Perhaps they will not win. Perhaps the bulldozers of “progress” will plow under all the aesthetic wonders of this beautiful land. That is not the present question. The sole question is, who has standing to be heard?

Those who hike the Appalachian Trail into Sunfish Pond, New Jersey,  and camp or sleep there, or run the Allagash in Main, or climb the Guadlupes in West Texas, or who canoe and portage the Quetico Superior in Minnesota, certainly should have standing to defend those natural wonders before courts or agencies, though they live 3,000 miles away. Those who merely are caught up in environmental news or propaganda and flock to defend these waters or areas may be treated differently. That is why these environmental issues should be tendered by the inanimate object itself. Then there will be assurances that all of the forms of life which it represents will stand before the court – the pileated woodpecker as well as the coyote and bear, the lemmings as well as the trout in the streams. Those inarticulate members of the ecological group cannot speak. But those people who have so frequented the place as to know its values and wonders will be able to speak for the entire ecological community…..

That, as I see it, is the issue of “standing” in the present case and controversy.

I must confess that I have always been fascinated the Justice Douglas’ unique perspective, one that has not been seized in the 42 years since Morton was issued.

Then, of course, there is the famous case of Mr. Data in “The Measure of a Man” — an episode of Starpicard Trek:  TNG which has prominently made the rounds of law school classes and lawyers circles over the past 25 years.  A pivotal 45-second spot is presently posted on YouTube:  https://www.youtube.com/watch?v=fjJN08uqt70&noredirect=1

The Star Trek case raises the same notable issues.  Is Mr. Data, the android, capable of exercising legal rights in order to resist being used for additional experimentation.  Has Data, as a machine, achieved some form of sentience so as to permit for a court’s recognition of legal identity?  Captain Picard, portrayed by the inimitable Patrick Stewart, argues “yes:”

Your honor, the courtroom is a crucible; in it, we burn away irrelevancies until we are left with a purer product: the truth, for all time. Now sooner or later, this man [Commander Maddox] – or others like him – will succeed in replicating Commander Data. The decision you reach here today will determine how we will regard this creation of our genius. It will reveal the kind of people we are; what he is destined to be. It will reach far beyond this courtroom and this one android. It could significantly redefine the boundaries of personal liberty and freedom: expanding them for some, savagely curtailing them for others. Are you prepared to condemn him [Commander Data] – and all who will come after him – to servitude and slavery?  Your honor, Starfleet was founded to seek out new life: well, there it sits! Waiting.

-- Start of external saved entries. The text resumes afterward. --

/-- R22, R23: the registers an instruction changes are among those in its "writes" column, x[31] included where it is
implicit. For cmp the column is open and x[f3] is R158's (decision D3; log 3). -/
def Obligations.OnlyNamedRegistersChange : Prop :=
  ∀ (i : Instr) (s t : State), exec i s = .next t → ∀ r : Reg, r.val ∉ writtenRegs i → t.reg r = s.reg r

/-- R23: what an instruction does depends on the registers in its "reads" column only. Two states that agree on those, and
on pc, BASE, run, the data store and CMP_FN, go to states that agree on pc, run and the data store, and, where the run
goes on, on the written registers; but cmp may write none (R158), and then both states keep x[f3]. For cmp the columns are
open and stand for the operands and destination of R158 (decision D3; log 3). -/
def Obligations.ResultDependsOnReadRegistersOnly : Prop :=
  ∀ (i : Instr) (s s' t t' : State), (∀ r : Reg, r.val ∈ readRegs i → s'.reg r = s.reg r) →
    s'.pc = s.pc → s'.base = s.base → s'.run = s.run → s'.dmem = s.dmem → s'.cmpFn = s.cmpFn → s.run = .running →
    exec i s = .next t → exec i s' = .next t' →
    t'.pc = t.pc ∧ t'.run = t.run ∧ t'.dmem = t.dmem ∧
    (t.run = .running → ∀ r : Reg, r.val ∈ writtenRegs i →
      t'.reg r = t.reg r ∨ (i.mnemonic = .cmp ∧ t.reg r = s.reg r ∧ t'.reg r = s'.reg r))

/-- R66, R29: no step changes the instruction store, so a store can never be seen by a later fetch; nor does any step
change BASE (R31) or MAX_STEPS (R7). That CMP_FN (R8) is a field of State that nothing changes is the model's choice
(log 3). -/
def Obligations.NoStepChangesTheInstructionStore : Prop :=
  ∀ (opc : OpcodeMap) (s t : State), stepWith opc s = .next t → LaunchKept s t

/-- R34, R121: each step begun is counted once, but for the attempt that a spent budget stops. -/
def Obligations.StepsCountTheStepsBegun : Prop :=
  ∀ (opc : OpcodeMap) (s t : State), stepWith opc s = .next t →
    (s.maxSteps ≠ some s.steps ∧ t.steps = s.steps + 1) ∨
    (s.maxSteps = some s.steps ∧ t.steps = s.steps ∧ t.run = .stopped (.stepBudget s.steps))

/-- R267: every stop but the data-address one leaves the registers, the data store and pc as they were before the step; so
does that one, but for x[31] where push or call raised it, of which nothing is said here (U3; log 8). -/
def Obligations.StopsArePrecise : Prop :=
  ∀ (opc : OpcodeMap) (s t : State) (c : Cause), stepWith opc s = .next t → t.run = .stopped c →
    t.pc = s.pc ∧ DataKept s t ∧
    (RegsKept s t [] ∨
      (RegsKept s t [sp] ∧ (∃ ea, c = .dataAddressOutOfRange ea) ∧
        ∃ i, decodeWith opc (s.instrWord s.pc) = .ok i ∧ (i.mnemonic = .push ∨ i.mnemonic = .call)))

/-- The invariant of the machine is kept by every step, from every state that has it: canonical stores, pc within 33 bits
(R26), the budget not overrun (R121), and a stop's info true of the state it leaves (R260, R266). -/
def Obligations.InvariantKeptByEveryStep : Prop :=
  ∀ (opc : OpcodeMap) (s t : State), s.Inv → stepWith opc s = .next t → t.Inv

/-- The state after reset has the invariant. -/
def Obligations.ResetHasTheInvariant : Prop := State.reset.Inv

/-- R290, R292 to R295: a machine booted from any image text the loader accepts has the invariant, runs, and starts at
BASE. -/
def Obligations.BootedMachineHasTheInvariant : Prop :=
  ∀ (ls : List Line) (n : Option Nat) (s : State), boot ls n = .ok s →
    s.Inv ∧ s.run = .running ∧ s.pc = s.base.val ∧ s.maxSteps = n

/-- R38, R290: reset leaves every register and every data cell 0, the image in the instruction store, pc = BASE, steps 0,
Running; `State.reset` is this for no image, BASE 0 and an unbounded budget (the model's choice, log 17), where every
instruction cell reads 0 (decision D10; log 4). -/
def Obligations.ResetState : Prop :=
  (∀ (p : Launch) (r : Reg) (a : Nat), (State.launch p).reg r = 0 ∧ (State.launch p).dataWord a = 0 ∧
    (State.launch p).imem = p.imem ∧ (State.launch p).base = p.base ∧ (State.launch p).pc = p.base.val ∧
    (State.launch p).steps = 0 ∧ (State.launch p).run = .running ∧ (State.launch p).maxSteps = p.maxSteps) ∧
  State.reset = State.launch { imem := [], base := 0, maxSteps := none, cmpFn := [] } ∧
  ∀ a, State.reset.instrWord a = 0

/-- R121: a run with budget n ends: within n - steps + 1 steps the core is stopped, with no more than n steps counted. The
order of the budget check is the spec's decision D12 (log 13). -/
def Obligations.EveryBudgetedRunStops : Prop :=
  ∀ (s : State) (n : Nat), s.run = .running → s.maxSteps = some n → s.steps ≤ n →
    ∃ (k : Nat) (t : State) (c : Cause), k ≤ n - s.steps + 1 ∧ Host.Core.run Sys2Proof.core k s = .next t ∧
      t.run = .stopped c ∧ t.steps ≤ n

/-- Two stores in canonical form that read alike at every address are the same data (log 4). -/
def Obligations.CanonicalStoresAreEqualData : Prop :=
  ∀ m n : Memory, m.wf = true → n.wf = true → (∀ a, m.read a = n.read a) → m = n

/-- R9, R20, R21: a register reads back the value written to it and every other register keeps its own, for all 32
registers, R0 among them; nothing else changes. -/
def Obligations.RegisterWriteIsReadBack : Prop :=
  ∀ (s : State) (i : Reg) (v : Word), (s.setReg i v).reg i = v ∧ RegsKept s (s.setReg i v) [i] ∧
    (s.setReg i v).pc = s.pc ∧ DataKept s (s.setReg i v) ∧ ControlKept s (s.setReg i v)

/-! Two-source ALU -/

/-- R151, R152, R156: add, sub and mult write the exact sum, difference and product of x[f1] and x[f2], reduced modulo
2^32, to x[f3]; pc <- T + 1; nothing else changes. -/
def Obligations.AddSubMultReduceModulo : Prop :=
  DecodesAs .add (fun f1 f2 f3 => .add f3 f1 f2) ∧ DecodesAs .sub (fun f1 f2 f3 => .sub f3 f1 f2) ∧
  DecodesAs .mult (fun f1 f2 f3 => .mult f3 f1 f2) ∧
  ∀ (c a b : Reg) (s : State),
    RegisterResult (exec (.add (regField c) (regField a) (regField b)) s) s c
      (fun v => v.toNat = ((s.reg a).toNat + (s.reg b).toNat) % 2 ^ 32) ∧
    RegisterResult (exec (.sub (regField c) (regField a) (regField b)) s) s c
      (fun v => (v.toNat : Int) = ((s.reg a).toNat - (s.reg b).toNat : Int) % 2 ^ 32) ∧
    RegisterResult (exec (.mult (regField c) (regField a) (regField b)) s) s c
      (fun v => v.toNat = ((s.reg a).toNat * (s.reg b).toNat) % 2 ^ 32)

/-- R153 to R155: xor, or and and combine the 32 bit positions of x[f1] and x[f2] into x[f3]. -/
def Obligations.BitwiseByPosition : Prop :=
  DecodesAs .xor (fun f1 f2 f3 => .xor f3 f1 f2) ∧ DecodesAs .or (fun f1 f2 f3 => .or f3 f1 f2) ∧
  DecodesAs .and (fun f1 f2 f3 => .and f3 f1 f2) ∧
  ∀ (c a b : Reg) (s : State),
    RegisterResult (exec (.xor (regField c) (regField a) (regField b)) s) s c
      (fun v => ∀ k, v.getLsbD k = ((s.reg a).getLsbD k ^^ (s.reg b).getLsbD k)) ∧
    RegisterResult (exec (.or (regField c) (regField a) (regField b)) s) s c
      (fun v => ∀ k, v.getLsbD k = ((s.reg a).getLsbD k || (s.reg b).getLsbD k)) ∧
    RegisterResult (exec (.and (regField c) (regField a) (regField b)) s) s c
      (fun v => ∀ k, v.getLsbD k = ((s.reg a).getLsbD k && (s.reg b).getLsbD k))

/-- R157: div writes 0 if the divisor is 0, else the q with q·b ≤ a < (q + 1)·b on the unsigned values; it never stops. -/
def Obligations.DivIsFloorOrZero : Prop :=
  DecodesAs .div (fun f1 f2 f3 => .div f3 f1 f2) ∧
  ∀ (c a b : Reg) (s : State),
    RegisterResult (exec (.div (regField c) (regField a) (regField b)) s) s c
      (fun v => if s.reg b = 0 then v = 0 else
        v.toNat * (s.reg b).toNat ≤ (s.reg a).toNat ∧ (s.reg a).toNat < (v.toNat + 1) * (s.reg b).toNat)

/-- R158, R265: where CMP_FN has a first row for the operands, cmp completes: it writes the row's value, or no register if
the row has none; where CMP_FN has no row for them, cmp stops with Refused(T, cmp) and nothing else changes. CMP_FN is the
spec's parameter (decision D3), held as a table in State (log 3); the operand check is decision D8 (log 6). -/
def Obligations.CmpFollowsItsParameter : Prop :=
  DecodesAs .cmp (fun f1 f2 f3 => .cmp f3 f1 f2) ∧
  (∀ rc ra rb, ChecksOperands (.cmp rc ra rb)) ∧
  ∀ (c a b : Reg) (s : State),
    (∀ (pre post : CmpFn) (v : Option Word), s.cmpFn = pre ++ ⟨s.reg a, s.reg b, v⟩ :: post →
      (∀ e ∈ pre, ¬ (e.a = s.reg a ∧ e.b = s.reg b)) →
      (∀ w, v = some w →
        RegisterResult (exec (.cmp (regField c) (regField a) (regField b)) s) s c (fun r => r = w)) ∧
      (v = none → JumpResult (exec (.cmp (regField c) (regField a) (regField b)) s) s (s.pc + 1))) ∧
    ((∀ e ∈ s.cmpFn, ¬ (e.a = s.reg a ∧ e.b = s.reg b)) →
      StopsAsIs (exec (.cmp (regField c) (regField a) (regField b)) s) s (.refused s.pc .cmp))

/-! One register, moves, constants -/

/-- R171 to R173: inc and dec add and subtract 1 modulo 2^32, zeros writes 0, each to x[f3]. -/
def Obligations.IncDecZeros : Prop :=
  DecodesAs .inc (fun _ _ f3 => .inc f3) ∧ DecodesAs .dec (fun _ _ f3 => .dec f3) ∧
  DecodesAs .zeros (fun _ _ f3 => .zeros f3) ∧
  ∀ (c : Reg) (s : State),
    RegisterResult (exec (.inc (regField c)) s) s c
      (fun v => v.toNat = if s.reg c = 0xFFFFFFFF then 0 else (s.reg c).toNat + 1) ∧
    RegisterResult (exec (.dec (regField c)) s) s c
      (fun v => v.toNat = if s.reg c = 0 then 0xFFFFFFFF else (s.reg c).toNat - 1) ∧
    RegisterResult (exec (.zeros (regField c)) s) s c (fun v => v = 0)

So, the question has now been presented, by the Argentinian Court in Sandra’s case, as to whether or not humans have evolved sufficiently in order to recognize the rights of non-human species.  Honestly, I do not know how far this might go, or whether the trial court’s decree will be reversed on appeal.  However, this could represent a notable, albeit ponderously slow evolution in the law.  Such developments could impact on so many levels outside of the instant of a single orangutan’s rights.  It could impact how we as human society develop, how we use natural resources, how we treat the environment and the non-human species that continue to inhabit it.  If nothing else, it gives us reason for pause — to think about whether there is more to our co-habitation of the Earth as being so much more than just about ourselves.